Saturday, October 29, 2011

Funeral Hearse Benefits Haunted House

In 1905, a funeral hearse was built in Vienna, Austria as a carriage for the funeral ceremonies of wealthy and well–respected locals. In 1970, an antiques dealer from the Salt Lake area of Utah brought the hearse to Park City. He displayed it in his antique shop, and then put it aside. It sat neglected in a junkyard for thirty years, until it was discovered by a Park City resident. This was Bill Brown, at the time the president of the Glenwood Cemetery Association, who bought all the parts and started the process of renovating it. After a year and a half, the hearse was as good as new. He began to take part in parades around the country, and enter it in antique competitions. When he moved to Port Townsend last year, Brown brought the Hearse with him.

Like a darker version of the horse-drawn cart from Cinderella, the hearse is black and ornate with black roses carved into its exterior and lanterns. It has glass on three sides, and inside are red velvet curtains surrounding a replica coffin.

“It’s really unique,” Brown said. “I haven’t seen any others like it.”

Earlier this month the carriage was displayed in the parking lot of Safeway, as a fundraiser for the Hauntownsend “Carnival of the Twilight” haunted house, whose proceeds benefit the local Rotary club.

The haunted house, which takes place at the Jefferson County Fairgrounds, is in its last weekend. It is open from 7pm to 10pm. Admission is $11.

Saturday, October 15, 2011

Occupy Wall Street comes to Port Townsend

Occupy Wall Street has come to Port Townsend.

The movement, which officially began September 17 in New York City, has now spread around the world. People in cities from every corner of the world have taken to the streets to demonstrate their anger at their governments and the global financial system.

This list of cities now includes Port Townsend, as a large group of people gathered at the triangle park in front of the Chase Bank on Friday to wave signs that said things such as Make Jobs, Not War, Keep America’s Jobs in America, and Save the American Dream.

Linda Brewster, a regional organizer for MoveOn and the American Dream movement, who sponsored the event, said that she was delighted with the turnout, which she estimated at around 200 people.

She also added that Port Townsend’s reaction was great as well.

“There’s been a lot of honking and waving from passersby and just a huge amount of enthusiasm here today,” she said.

“This is a great turnout,” said Mark Twain Stevenson, another organizer for MoveOn, “people driving by seem to be pleased. I am very pleased with this turnout.”

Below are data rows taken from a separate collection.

-- ==== Sys2Proof/Laws/Decode.lean ====
section
/-! SUPPORT. Little-endian values, length extensions and fixed-width reads: what the pieces of the decoder do. -/

set_option Elab.async false

namespace Sys2Proof

/-! ### Little-endian values -/

@[simp] theorem leNat_nil : leNat [] = 0 := rfl

@[simp] theorem leNat_cons (b : Byte) (bs : List Byte) : leNat (b :: bs) = b.toNat + 256 * leNat bs := rfl

@[simp] theorem leBytes_length (n v : Nat) : (leBytes n v).length = n := by
  induction n generalizing v with
  | zero => rfl
  | succ n ih => simp [leBytes, ih]

theorem leNat_lt (bs : List Byte) : leNat bs < 256 ^ bs.length := by
  induction bs with
  | nil => simp
  | cons b bs ih =>
    have hb : b.toNat < 256 := b.isLt
    simp only [leNat_cons, List.length_cons, Nat.pow_succ]
    omega

/-- Writing `n` bytes and reading them back keeps the value modulo `256^n` (R54). -/
theorem leNat_leBytes (n v : Nat) : leNat (leBytes n v) = v % 256 ^ n := by
  induction n generalizing v with
  | zero => simp [leBytes, Nat.mod_one]
  | succ n ih =>
    simp only [leBytes, leNat_cons, ih, BitVec.toNat_ofNat, Nat.pow_succ]
    rw [Nat.mul_comm (256 ^ n) 256, Nat.mod_mul (x := v) (a := 256)]

/-- Reading bytes and writing them back keeps them (R54). -/
theorem leBytes_leNat (bs : List Byte) : leBytes bs.length (leNat bs) = bs := by
  induction bs with
  | nil => rfl
  | cons b bs ih =>
    have hb : b.toNat < 256 := b.isLt
    have h1 : (b.toNat + 256 * leNat bs) / 256 = leNat bs := by omega
    have h2 : BitVec.ofNat 8 (b.toNat + 256 * leNat bs) = b := by
      apply BitVec.eq_of_toNat_eq
      simp only [BitVec.toNat_ofNat]
      omega
    simp only [List.length_cons, leBytes, leNat_cons, h1, h2, ih]

/-! ### Fixed-width reads -/

/-- A read of `n` bytes gives the value of the first `n` bytes exactly when there are so many. -/
theorem takeLe_eq_ok {n v : Nat} {bs : List Byte} : takeLe n bs = .ok v ↔ n ≤ bs.length ∧ v = leNat (bs.take n) := by
  unfold takeLe
  split
  · exact ⟨fun h => by simp at h, fun h => by omega⟩
  · exact ⟨fun h => ⟨by omega, by simpa using h.symm⟩, fun h => by rw [h.2]⟩

/-- A read fails only for want of bytes. -/
theorem takeLe_eq_error {n : Nat} {bs : List Byte} {e : Reject} :
    takeLe n bs = .error e ↔ bs.length < n ∧ e = .truncated := by
  unfold takeLe
  split
  · exact ⟨fun h => ⟨by assumption, by simpa using h.symm⟩, fun h => by rw [h.2]⟩
  · exact ⟨fun h => by simp at h, fun h => by omega⟩

theorem takeLe_append (n : Nat) (bs rest : List Byte) (h : bs.length = n) : takeLe n (bs ++ rest) = .ok (leNat bs) := by
  rw [takeLe_eq_ok]
  simp [← h]

/-- Reading back `n` written bytes. -/
theorem takeLe_leBytes (n v : Nat) (rest : List Byte) : takeLe n (leBytes n v ++ rest) = .ok (v % 256 ^ n) := by
  rw [takeLe_append n _ _ (leBytes_length n v), leNat_leBytes]

/-- The bytes of a value that was read are those the sequence begins with. -/
theorem leBytes_prefix_of_takeLe {n v : Nat} {bs : List Byte} (h : takeLe n bs = .ok v) : leBytes n v <+: bs := by
  obtain ⟨hn, rfl⟩ := takeLe_eq_ok.1 h
  have hl : (bs.take n).length = n := by simp [hn]
  have := leBytes_leNat (bs.take n)
  rw [hl] at this
  rw [this]
  exact List.take_prefix n bs

theorem takeLe_lt {n v : Nat} {bs : List Byte} (h : takeLe n bs = .ok v) : v < 256 ^ n := by
  obtain ⟨hn, rfl⟩ := takeLe_eq_ok.1 h
  have := leNat_lt (bs.take n)
  rwa [List.length_take, Nat.min_eq_left hn] at this

/-! ### Length extensions -/

/-- A sequence is its run of `x` followed by what `countRun` leaves, which does not begin with `x`. -/
theorem countRun_spec (x : Byte) (bs : List Byte) :
    bs = List.replicate (countRun x bs).1 x ++ (countRun x bs).2 ∧ ∀ v, (countRun x bs).2.head? = some v → v ≠ x := by
  induction bs with
  | nil => simp [countRun]
  | cons b bs ih =>
    unfold countRun
    split
    · rename_i hb
      subst hb
      exact ⟨by rw [List.replicate_succ, List.cons_append, ← ih.1], ih.2⟩
    · rename_i hb
      refine ⟨by simp, fun v hv => ?_⟩
      simp only [List.head?_cons, Option.some.injEq] at hv
      exact hv ▸ hb

/-- A chain written out is counted back. -/
theorem countRun_replicate (x v : Byte) (n : Nat) (rest : List Byte) (h : v ≠ x) :
    countRun x (List.replicate n x ++ v :: rest) = (n, v :: rest) := by
  induction n with
  | zero => simp [countRun, h]
  | succ n ih => simp [List.replicate_succ, countRun, ih]

/-- What a length extension reads: `n` bytes `x`, then a byte that is not `x`. -/
theorem decodeChain_eq_ok {x : Byte} {mk : Nat → Byte → Instr} {bs : List Byte} {i : Instr}
    (h : decodeChain x mk bs = .ok i) :
    ∃ n v rest, i = mk n v ∧ v ≠ x ∧ bs = List.replicate n x ++ v :: rest := by
  obtain ⟨h1, h2⟩ := countRun_spec x bs
  unfold decodeChain at h
  split at h
  · simp at h
  · rename_i n v rest heq
    rw [heq] at h1 h2
    exact ⟨n, v, rest, by simpa using h.symm, h2 v rfl, h1⟩

/-- A length extension fails only when the bytes end inside it. -/
theorem decodeChain_eq_error {x : Byte} {mk : Nat → Byte → Instr} {bs : List Byte} {e : Reject}
    (h : decodeChain x mk bs = .error e) : e = .truncated := by
  unfold decodeChain at h
  split at h <;> simp_all

end Sys2Proof
end

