/-- The rows of an LZ4 chain command keep the cursor inside the chunk and IN, and end it with the size of its header. -/
theorem exec_lz4_stepKeeps {s t : State} {i : Instr} (hb : s.status = .busy) (hs : s.starting = false)
    (hk : storesOk s) (he : engineOf s.cmd.op = some .lz4) (hrun : lz4Running s)
    (hi : decode (lz4Site s).1 (lz4Site s).2 = .ok i) (h : exec i s = .next t) : stepKeeps s t := by
  have hdict : s.lz4.dict.length ≤ dictMax := hk.2.2.2
  have hengine : rowEngine i = some .lz4 := (rowEngine_of_decode hi).trans (lz4Site_engine s)
  have hread := lz4_row_read hrun hi
  cases i
  case lz4Target target =>
    have hin : s.lz4.ip + 4 ≤ s.cmd.input.length := by simp_all [homeCtx, encode]
    rw [exec_lz4Target] at h
    exact settle_lz4_stepKeeps hb hs hk he h ⟨hdict, hin, trivial⟩
  case lz4Chunk size last => exact settle_lz4_stepKeeps hb hs hk he h (lz4Bounds_ensures _ _ _ hdict rfl)
  case lz4Seq ll ml =>
    have hin : s.lz4.phase = .seq ∧ s.lz4.ip + 1 ≤ s.lz4.chunkEnd ∧ s.lz4.chunkEnd ≤ s.cmd.input.length := by
      simpa [homeCtx, encode] using hread
    obtain ⟨-, hin⟩ := hin
    refine settle_lz4_stepKeeps hb hs hk he h ?_
    split
    · exact ⟨hdict, hin.1.trans hin.2, hin⟩
    · exact lz4Literals_ensures _ _ _ ⟨hdict, rfl, hin⟩
  case lz4Ext ffs v =>
    have hin : (s.lz4.phase = .litLen ∨ s.lz4.phase = .matchLen) ∧
        s.lz4.ip + (ffs + 1) ≤ s.lz4.chunkEnd ∧ s.lz4.chunkEnd ≤ s.cmd.input.length := by
      simpa [homeCtx, encode] using hread
    obtain ⟨hphase, hin⟩ := hin
    refine settle_lz4_stepKeeps hb hs hk he h ?_
    obtain hp | hp := hphase <;> rw [hp]
    · exact lz4Literals_ensures _ _ _ ⟨hdict, rfl, hin⟩
    · exact lz4Match_ensures _ _ _ _ ⟨hdict, rfl, hin⟩
  case lzoM3 | lzoM4 | lzoEof => simp at hengine
  all_goals simp [rowEngine, homeCtx, placeEngine] at hengine

/-! ### LZO1X -/

/-- Registers between two parts of a token: the cursor inside IN and no length extension waiting. -/
def lzoBetween (s : State) (e : LzoRegs) : Prop := e.ip ≤ s.cmd.input.length ∧ e.ext = none

section
variable {s : State} {e : LzoRegs} {Q : LzoRegs → OutputValue → Prop}

/-- After a token the command waits for the next one, in any state but Eof. -/
theorem lzoBetween.goes (h : lzoBetween s e) {st : LzoSt} (hst : st ≠ .eof) : lzoGoes s { e with st := st } :=
  ⟨hst, h.1, by simp [h.2]⟩

/-- `CheckOutput()` passes the registers on as they are. -/
theorem lzoCheck_ensures (p : Params) (h : lzoBetween s e) : (lzoCheck p e).ensures (lzoBetween s) Q := by
  obtain ⟨-, hc⟩ | ⟨-, hc⟩ := lzoCheck_cases p e <;> rw [hc]
  · exact h
  · trivial

theorem lzoLiterals_ensures (p : Params) (n : Nat) (h : e.ext = none) :
    (lzoLiterals p s.cmd.input n e).ensures (lzoBetween s) Q := by
  unfold lzoLiterals
  split
  · trivial
  · rename_i hroom
    exact lzoCheck_ensures p ⟨Nat.le_of_not_lt hroom, h⟩

/-- A literal run leads to the next token (R244, R245). -/
theorem lzoRun_ensures (p : Params) (n : Nat) {st : LzoSt} (h : e.ext = none) (hst : st ≠ .eof) :
    ((lzoLiterals p s.cmd.input n e).andThen fun e' => .run { e' with st := st }).ensures (lzoGoes s) Q :=
  (lzoLiterals_ensures p n h).andThen fun _ he => he.goes hst

theorem lzoMatch_ensures (p : Params) (d n tok : Nat) (h : lzoBetween s e) :
    (lzoMatch p d n tok e).ensures (lzoBetween s) Q := by
  unfold lzoMatch
  split
  · trivial
  · exact lzoCheck_ensures p h

theorem lzoTrailing_ensures (p : Params) (k : Nat) (h : lzoBetween s e) :
    (lzoTrailing p s.cmd.input k e).ensures (lzoGoes s) Q := by
  unfold lzoTrailing
  dsimp only
  split
  · exact lzoBetween.goes (e := { e with t := BitVec.ofNat 32 k }) h (by simp)
  · exact lzoRun_ensures p k h.2 (by simp)

/-- A match token leads to the next token (R246–R250, R252). -/
theorem lzoMatchToken_ensures (p : Params) (d n tok k : Nat) (h : lzoBetween s e) :
    (lzoMatchToken p s.cmd.input d n tok k e).ensures (lzoGoes s) Q :=
  (lzoMatch_ensures p d n tok h).andThen fun _ => lzoTrailing_ensures p k

/-- The end marker returns an output of the expected size, or fails (R255). -/
theorem lzoFinish_ensures (P : LzoRegs → Prop) (p : Params) :
    (lzoFinish p s.cmd.input s.cmd.expectedSize.toNat e).ensures P (lzoReturns s) := by
  unfold lzoFinish
  split
  · trivial
  · rename_i hsize
    split
    · trivial
    · exact ⟨_, rfl, not_not.1 hsize⟩

end

/-- What a row of a running LZO1X command has read: the rest of a token after its length extension, the first literal run,
a length extension after a control byte that calls for one, or a whole token. -/
theorem lzo_row_read {s : State} {i : Instr} (hrun : lzoRunning s) (hi : decode (lzoSite s).1 (lzoSite s).2 = .ok i) :
    (homeCtx i = .lzoBody ∧ s.lzo.ip + (encode i).length ≤ s.cmd.input.length + 1) ∨
    (homeCtx i = .lzoFirst ∧ s.lzo.ext = none) ∨
    (homeCtx i = .lzoExt ∧ ∃ t rest, s.cmd.input.drop s.lzo.ip = t :: rest ∧
      lzoNeedsExt (lzoReadSt s.lzo.st) t = true ∧ (encode i).length ≤ rest.length) ∨
    ((∃ st, homeCtx i = .lzoToken st) ∧ s.lzo.ip + (encode i).length ≤ s.cmd.input.length) := by
  obtain ⟨-, hip, hext⟩ := hrun
  have hdrop := List.length_drop (i := s.lzo.ip) (l := s.cmd.input)
  have hlies := decode_liesIn hi
  unfold lzoSite at hlies
  split at hlies
  · have hlen := hlies.2
    rw [List.length_cons, hdrop] at hlen
    exact .inl ⟨hlies.home (by simp), by omega⟩
  · rename_i hbody
    have hnone : s.lzo.ext = none := by
      simp only [Bool.and_eq_true, not_and] at hbody
      exact Option.not_isSome_iff_eq_none.1 fun h => hbody h (hext h)
    split at hlies
    · rename_i hnil
      have hlen := hlies.2
      rw [hnil] at hdrop
      exact .inr (.inr (.inr ⟨hlies.token, by simp only [List.length_nil] at hlen hdrop; omega⟩))
    · rename_i t rest hcons
      rw [hcons] at hdrop
      split at hlies
      · exact .inr (.inl ⟨hlies.home (by simp), hnone⟩)
      · split at hlies
        · rename_i hneeds
          exact .inr (.inr (.inl ⟨hlies.home (by simp), t, rest, hcons, hneeds, hlies.2⟩))
        · have hlen : (encode i).length ≤ (t :: rest).length := hlies.2
          exact .inr (.inr (.inr ⟨hlies.token, by omega⟩))

/-- The rows of an LZO1X command keep the cursor inside IN, and its end marker ends it with the expected size. -/
theorem exec_lzo_stepKeeps {s t : State} {i : Instr} (hb : s.status = .busy) (hs : s.starting = false)
    (hk : storesOk s) (he : engineOf s.cmd.op = some .lzo) (hrun : lzoRunning s)
    (hi : decode (lzoSite s).1 (lzoSite s).2 = .ok i) (h : exec i s = .next t) : stepKeeps s t := by
  have hengine : rowEngine i = some .lzo := (rowEngine_of_decode hi).trans (lzoSite_engine s)
  have hread := lzo_row_read hrun hi
  cases i
  case lzoFirstLit b =>
    have hnone : s.lzo.ext = none := by simpa [homeCtx] using hread
    exact settle_lzo_stepKeeps hb hs hk he h (lzoRun_ensures _ _ hnone (by split <;> simp))
  case lzoLitExt | lzoLit => exact settle_lzo_stepKeeps hb hs hk he h (lzoRun_ensures _ _ rfl (by simp))
  case lzoM1Far | lzoM1Near | lzoM2 =>
    have hin : s.lzo.ip + 2 ≤ s.cmd.input.length := by simpa [homeCtx, encode] using hread
    exact settle_lzo_stepKeeps hb hs hk he h (lzoMatchToken_ensures _ _ _ _ _ ⟨hin, rfl⟩)
  case lzoM3 l w =>
    refine settle_lzo_stepKeeps hb hs hk he h (lzoMatchToken_ensures _ _ _ _ _ ⟨?_, rfl⟩)
    by_cases hl : l = 0 <;> simp_all [homeCtx, encode, lzoTake]
  case lzoM4 q l w =>
    refine settle_lzo_stepKeeps hb hs hk he h (lzoMatchToken_ensures _ _ _ _ _ ⟨?_, rfl⟩)
    by_cases hl : l = 0 <;> simp_all [homeCtx, encode, lzoTake]
  case lzoEof => exact settle_lzo_stepKeeps hb hs hk he h (lzoFinish_ensures _ _)
  case lzoExt zeros v =>
    obtain ⟨c, rest, hcons, hneeds, hlen⟩ : ∃ c rest, s.cmd.input.drop s.lzo.ip = c :: rest ∧
        lzoNeedsExt (lzoReadSt s.lzo.st) c = true ∧ zeros + 1 ≤ rest.length := by
      simpa [homeCtx, encode] using hread
    have hdrop := List.length_drop (i := s.lzo.ip) (l := s.cmd.input)
    rw [hcons, List.length_cons] at hdrop
    refine settle_lzo_stepKeeps hb hs hk he h ?_
    obtain ⟨-, hm⟩ | ⟨-, hm⟩ := memRead_cases s.cmd.input s.lzo.ip 1 <;> rw [hm]
    · trivial
    · refine ⟨hrun.1, ?_, fun _ => ?_⟩
      · simp only [putLzo_lzo, putLzo_cmd]
        omega
      · simpa [hcons] using hneeds
  all_goals simp [rowEngine, homeCtx, placeEngine] at hengine

theorem lzoInit_goes (s : State) : lzoGoes s (lzoInit s.cmd.input) := by
  unfold lzoInit
  split
  · split <;> exact ⟨by simp [LzoRegs.reset], Nat.zero_le _, by simp [LzoRegs.reset]⟩
  · exact ⟨by simp [LzoRegs.reset], Nat.zero_le _, by simp [LzoRegs.reset]⟩

end Sys2Proof.Machine
end

section
/-! PROOFS. Every step and every move of the host keeps the invariant, a result has its declared size, and no step writes
what the host owns. -/

namespace Sys2Proof.Machine

/-- The first step of an issued command leaves its engine running in order, or the command has ended. -/
theorem start_stepKeeps {s t : State} (hb : s.status = .busy) (hs : s.starting = true) (hk : storesOk s)
    (h : step s = .next t) : stepKeeps s t := by
  obtain ⟨i, hd, hx⟩ | ⟨r, -, hx⟩ := step_busy_cases hb <;> rw [hx] at h
  · rw [fetchSite_starting hs] at hd
    have hk' : storesOk (startCommand s) := hk
    obtain ⟨he, u, hu, hexec⟩ | ⟨he, hexec⟩ | ⟨he, hexec⟩ | ⟨he, hexec⟩ | ⟨e, hexec⟩ := exec_command (decode_command hd)
    · rw [hexec s rfl] at h
      refine settle_bc_stepKeeps (s := startCommand s) rfl rfl hk' he h ?_
      obtain rfl | ⟨e, rfl⟩ := hu
      · exact bcStart_ensures (startCommand s)
      · trivial
    · rw [hexec s rfl] at h
      exact settle_lzss_stepKeeps (s := startCommand s) rfl rfl hk' he h (lzssInit_goes s)
    · rw [hexec s rfl] at h
      exact settle_lzo_stepKeeps (s := startCommand s) rfl rfl hk' he h (lzoInit_goes s)
    · rw [hexec s rfl] at h
      exact settle_lz4_stepKeeps (s := startCommand s) rfl rfl hk' he h
        ⟨Nat.zero_le _, Nat.zero_le _, trivial⟩
    · rw [hexec s] at h
      obtain rfl := Host.Outcome.next.inj h
      exact stepKeeps_raiseFail hk e
  · obtain rfl := Host.Outcome.next.inj h
    exact stepKeeps_raiseFail hk _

Gretchen Brewer, of the PTAirwatchers, took part in the demonstration, and feels that the media plays a part in this movement as well.

“The media in general is playing it a little bit coy, claiming not to understand what the issue is, that (the demonstrators) are scattered and all that. But no, the underlying issue is corporate privilege. It’s about corporate dominance and the diminishing of our individual rights and individual abilities to conduct our lives as we see fit.”

The movement is now at day 29, and shows no sign of dissipating anytime soon. In fact, it's growing stronger as it reflects a worldwide dissatisfaction with the status quo.